Work order: Reproduce the whole listing, character for character.

Record excerpts:
-- ==== Sys2Proof/Tests/Slice0.lean ====
section
/-! SUPPORT. The model's own tests: the smoke tests of the well-formedness checks, decoding of words written out
from 30_encoding.md, one step of each instruction with the results of 95_test_vectors.md, and a witness for every
statement that has hypotheses. -/

namespace Sys2Proof.Tests

open Sys2Proof Sys2Proof.Machine

/-! ### Small states -/

/-- A small reference flash: 32 bytes, pages of 4, sectors of 8 (20_memory.md R55), otherwise the setting of
95_test_vectors.md P2. -/
def chip : RfParams :=
  { size := 32, pageSize := 4, sectorSize := 8, tProg := 2, tErase := 1, mfr := 0xEF, type := 0x40,
    capCode := 0x16, image := { fill := 0x00, cells := [(9, 0x5A), (16, 0xF0), (31, 0xA5)] } }

/-- Right after power-on, the small chip attached. -/
def fresh : State := State.resetWith true chip

/-- After `init`, no session. -/
def ready : State := { fresh with initDone := true, cap := 0x400000 }

/-- A read session at address 8, before its first byte. -/
def reading : State :=
  { ready with
    sess := .read
    cs := true
    trace := [.csa, .xfer 0x03 0, .xfer 0x00 0, .xfer 0x00 0, .xfer 0x08 0]
    rf := { ready.rf with sel := true, txn := [0x03, 0x00, 0x00, 0x08] } }

/-- A program session at address 16 with the data bytes `data` sent. -/
def writing (data : List Byte) : State :=
  { ready with
    sess := .write
    cs := true
    trace := [.csa, .xfer 0x06 0, .csd, .csa, .xfer 0x02 0, .xfer 0x00 0, .xfer 0x00 0, .xfer 0x10 0] ++
      data.map (fun d => .xfer d 0)
    rf := { ready.rf with sel := true, wel := true, txn := [0x02, 0x00, 0x00, 0x10] ++ data } }

/-- The chip busy for `n` more polls. -/
def busyFor (n : Nat) (s : State) : State := { s with rf := { s.rf with busy := n } }

/-- The write-enable latch set. -/
def enabled (s : State) : State := { s with rf := { s.rf with wel := true } }

/-- The program `items`, its first item the next one. -/
def running (items : List Item) (s : State) : State := { s with prog := items, pc := 0 }

/-- A block that has faulted with `F_NO_SESSION` on `read_byte 0`. -/
def broken : State := { ready with fault := { code := 5, word := 0x0000000002 }, resp := some (.fault 5) }

/-- The next state satisfies a check. -/
def nextSatisfies (o : Host.Outcome State Fault Refusal) (f : State → Bool) : Bool :=
  match o with
  | .next t => f t
  | .fault _ => false
  | .refused _ => false

/-- The events of a state's trace without the received bytes. -/
def sent (s : State) : List BusEvent := s.trace.map BusEvent.sent

/-- The events of a list of sent bytes. -/
def sends (l : List Byte) : List BusEvent := l.map (fun b => .xfer b 0)

/-! ### Well-formedness: each check refuses an ill-formed term -/

theorem test_wf_status_needs_one_byte : (Instr.readStatus1 0).wf = false ∧ (Instr.readStatus1 2).wf = false := by
  decide

theorem test_wf_id_needs_three_bytes : (Instr.readId 2).wf = false ∧ (Instr.readId 4).wf = false := by decide

theorem test_wf_params_accepted : chip.wf = true := by decide

theorem test_wf_params_size_zero : { chip with size := 0 }.wf = false := by decide

theorem test_wf_params_size_over : { chip with size := 2 ^ 24 + 8 }.wf = false := by decide

theorem test_wf_params_sector_zero : { chip with sectorSize := 0 }.wf = false := by decide

theorem test_wf_params_page_zero : { chip with pageSize := 0 }.wf = false := by decide

theorem test_wf_params_size_no_multiple : { chip with size := 36 }.wf = false := by decide

theorem test_wf_params_sector_no_multiple : { chip with pageSize := 3 }.wf = false := by decide

theorem test_wf_read_block_needs_one_byte : (Pseudo.readBlock 0 0).wf = false := by decide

Written solution:
-- ==== Sys2Proof/Tests/Slice0.lean ====
section
/-! SUPPORT. The model's own tests: the smoke tests of the well-formedness checks, decoding of words written out
from 30_encoding.md, one step of each instruction with the results of 95_test_vectors.md, and a witness for every
statement that has hypotheses. -/

namespace Sys2Proof.Tests

open Sys2Proof Sys2Proof.Machine

/-! ### Small states -/

/-- A small reference flash: 32 bytes, pages of 4, sectors of 8 (20_memory.md R55), otherwise the setting of
95_test_vectors.md P2. -/
def chip : RfParams :=
  { size := 32, pageSize := 4, sectorSize := 8, tProg := 2, tErase := 1, mfr := 0xEF, type := 0x40,
    capCode := 0x16, image := { fill := 0x00, cells := [(9, 0x5A), (16, 0xF0), (31, 0xA5)] } }

/-- Right after power-on, the small chip attached. -/
def fresh : State := State.resetWith true chip

/-- After `init`, no session. -/
def ready : State := { fresh with initDone := true, cap := 0x400000 }

/-- A read session at address 8, before its first byte. -/
def reading : State :=
  { ready with
    sess := .read
    cs := true
    trace := [.csa, .xfer 0x03 0, .xfer 0x00 0, .xfer 0x00 0, .xfer 0x08 0]
    rf := { ready.rf with sel := true, txn := [0x03, 0x00, 0x00, 0x08] } }

/-- A program session at address 16 with the data bytes `data` sent. -/
def writing (data : List Byte) : State :=
  { ready with
    sess := .write
    cs := true
    trace := [.csa, .xfer 0x06 0, .csd, .csa, .xfer 0x02 0, .xfer 0x00 0, .xfer 0x00 0, .xfer 0x10 0] ++
      data.map (fun d => .xfer d 0)
    rf := { ready.rf with sel := true, wel := true, txn := [0x02, 0x00, 0x00, 0x10] ++ data } }

/-- The chip busy for `n` more polls. -/
def busyFor (n : Nat) (s : State) : State := { s with rf := { s.rf with busy := n } }

/-- The write-enable latch set. -/
def enabled (s : State) : State := { s with rf := { s.rf with wel := true } }

/-- The program `items`, its first item the next one. -/
def running (items : List Item) (s : State) : State := { s with prog := items, pc := 0 }

/-- A block that has faulted with `F_NO_SESSION` on `read_byte 0`. -/
def broken : State := { ready with fault := { code := 5, word := 0x0000000002 }, resp := some (.fault 5) }

/-- The next state satisfies a check. -/
def nextSatisfies (o : Host.Outcome State Fault Refusal) (f : State → Bool) : Bool :=
  match o with
  | .next t => f t
  | .fault _ => false
  | .refused _ => false

/-- The events of a state's trace without the received bytes. -/
def sent (s : State) : List BusEvent := s.trace.map BusEvent.sent

/-- The events of a list of sent bytes. -/
def sends (l : List Byte) : List BusEvent := l.map (fun b => .xfer b 0)

/-! ### Well-formedness: each check refuses an ill-formed term -/

theorem test_wf_status_needs_one_byte : (Instr.readStatus1 0).wf = false ∧ (Instr.readStatus1 2).wf = false := by
  decide

theorem test_wf_id_needs_three_bytes : (Instr.readId 2).wf = false ∧ (Instr.readId 4).wf = false := by decide

theorem test_wf_params_accepted : chip.wf = true := by decide

theorem test_wf_params_size_zero : { chip with size := 0 }.wf = false := by decide

theorem test_wf_params_size_over : { chip with size := 2 ^ 24 + 8 }.wf = false := by decide

theorem test_wf_params_sector_zero : { chip with sectorSize := 0 }.wf = false := by decide

theorem test_wf_params_page_zero : { chip with pageSize := 0 }.wf = false := by decide

theorem test_wf_params_size_no_multiple : { chip with size := 36 }.wf = false := by decide

theorem test_wf_params_sector_no_multiple : { chip with pageSize := 3 }.wf = false := by decide

theorem test_wf_read_block_needs_one_byte : (Pseudo.readBlock 0 0).wf = false := by decide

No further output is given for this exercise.